-- ==== Sys2Proof/Tests/Slice0.lean ====
section
/-! SUPPORT. Tests: expected values are those of spec/95_test_vectors.md or worked out by hand from the rule named. After
them, for every statement with hypotheses, states and operands that meet them (witness_<statement>). -/

namespace Sys2Proof.Tests

set_option Elab.async false

open Sys2Proof.Machine

/-! ## Encoding -/

/-- The ill-formed term, PAD with PBS = 0, is refused by the check, and its word by the decoder (R104). -/
theorem test_wf_refuses_pad_zero :
    (∀ psel, (Instr.pad psel 0#8).wf = false) ∧ decode (encode (.pad 2#3 0#8)) = .error .padBlockZero := by decide

/-- R105, the words as the map gives them. -/
theorem test_decode_context :
    decode 0x00000000#32 = .ok .nop ∧ decode 0x00000001#32 = .ok .ctxInit ∧ decode 0x00000002#32 = .ok .ctxClear ∧
    decode 0x00000003#32 = .ok .algSetkey := by decide

theorem test_decode_blocks :
    decode 0x00000008#32 = .ok .blkEnc ∧ decode 0x00000009#32 = .ok .blkDec ∧ decode 0x0000000A#32 = .ok .fEval ∧
    decode 0x00000010#32 = .ok .encrypt ∧ decode 0x00000011#32 = .ok .decrypt := by decide

theorem test_decode_streams :
    decode 0x00000018#32 = .ok .sencBegin ∧ decode 0x00000019#32 = .ok .sencData ∧
    decode 0x0000001A#32 = .ok .sencEnd ∧ decode 0x0000001C#32 = .ok .sdecBegin ∧
    decode 0x0000001D#32 = .ok .sdecData ∧ decode 0x0000001E#32 = .ok .sdecEnd ∧
    decode 0x0000001F#32 = .ok .streamAbort := by decide

theorem test_decode_gf :
    decode 0x00000020#32 = .ok .gfMul ∧ decode 0x00000021#32 = .ok .gfCube ∧ decode 0x00000022#32 = .ok .sbox1 ∧
    decode 0x00000023#32 = .ok .sbox2 := by decide

/-- R101: PSEL in 10:8, PBS in 23:16; the words of 95_test_vectors.md 2.1 and 2.8. -/
theorem test_decode_padding :
    decode 0x00100230#32 = .ok (.pad 2#3 16#8) ∧ decode 0x00FF0730#32 = .ok (.pad 7#3 255#8) ∧
    decode 0x00080430#32 = .ok (.pad 4#3 8#8) ∧ decode 0x00000131#32 = .ok (.unpad 1#3) ∧
    decode 0x00000731#32 = .ok (.unpad 7#3) := by decide

/-- 95_test_vectors.md 2.1. -/
theorem test_decode_illegal :
    decode 0x00000004#32 = .error .unassignedOp ∧ decode 0x000000FF#32 = .error .unassignedOp ∧
    decode 0x00000108#32 = .error .reservedBits ∧ decode 0x00010231#32 = .error .reservedBits ∧
    decode 0x00000230#32 = .error .padBlockZero ∧ decodeTableWord 8 0x04 = none ∧
    decodeTableWord 32 0x00100230 = some (.pad 2#3 16#8) := by decide

/-! ## States to test on -/

/-- The build of the vectors: REF, 12 rounds, 65536 bytes. -/
def refBuild : Build := { Build.default with tables := .ref }

/-- A small build: REF, one RC5 round, 4096 bytes. -/
def tiny : Build := { refBuild with rc5Rounds := ⟨1, by decide⟩, bufLog := ⟨12, by decide⟩ }

/-- Bytes from numbers. -/
def bytes (l : List Nat) : List Byte := l.map (BitVec.ofNat 8)

/-- The bytes `a`, `a + 1`, ... -/
def upFrom (a n : Nat) : List Byte := (List.range' a n).map (BitVec.ofNat 8)

/-- SRC, LEN and DST. -/
def aim (s : State) (src len dst : Nat) : State :=
  { s with args := { s.args with
    src := BitVec.ofNat 32 src, len := BitVec.ofNat 32 len, dst := BitVec.ofNat 32 dst } }

/-- BUF[a..) holds the bytes. -/
def holding (s : State) (a : Nat) (x : List Byte) : State := { s with buf := s.buf.writeN a x }

/-- KEY is 00 01 02 .., IV is 0, IVLEN 16, and CFG and KEYLEN as given. -/
def keyed (b : Build) (cfg : Word32) (keylen : Nat) : State :=
  { State.resetOf b with args := { Args.reset with
    cfg := cfgOfWord cfg, key := Vector.ofFn fun i => BitVec.ofNat 8 i.val
    keylen := BitVec.ofNat 6 keylen, ivlen := 16#5 } }

/-- The state a command leaves. -/
def run (i : Instr) (s : State) : State :=
  match exec i s with
  | .next t => t
  | .fault _ => s
  | .refused _ => s

/-- Every command ends in a next state. -/
theorem run_eq (i : Instr) (s : State) : exec i s = .next (run i s) := by
  obtain ⟨x, _, ⟨n, h⟩ | ⟨e, h⟩⟩ := exec_ends i s <;> simp only [run, h] <;> rfl

/-- STATUS, ERRINFO and OUTLEN. -/
def report (s : State) : Nat × Nat × Nat := (s.status.toNat, s.errinfo.toNat, s.outlen.toNat)

/-- The RC5-64 context of the vectors: key 00 .. 0F, IV 0. -/
def rc64 (cfg : Word32) : State := run .ctxInit (keyed refBuild cfg 16)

* * * *

Exercise prompt: Show all lines from the data that contain "decide".

Written solution:
    (∀ psel, (Instr.pad psel 0#8).wf = false) ∧ decode (encode (.pad 2#3 0#8)) = .error .padBlockZero := by decide
    decode 0x00000003#32 = .ok .algSetkey := by decide
    decode 0x00000010#32 = .ok .encrypt ∧ decode 0x00000011#32 = .ok .decrypt := by decide
    decode 0x0000001F#32 = .ok .streamAbort := by decide
    decode 0x00000023#32 = .ok .sbox2 := by decide
    decode 0x00000731#32 = .ok (.unpad 7#3) := by decide
    decodeTableWord 32 0x00100230 = some (.pad 2#3 16#8) := by decide
def tiny : Build := { refBuild with rc5Rounds := ⟨1, by decide⟩, bufLog := ⟨12, by decide⟩ }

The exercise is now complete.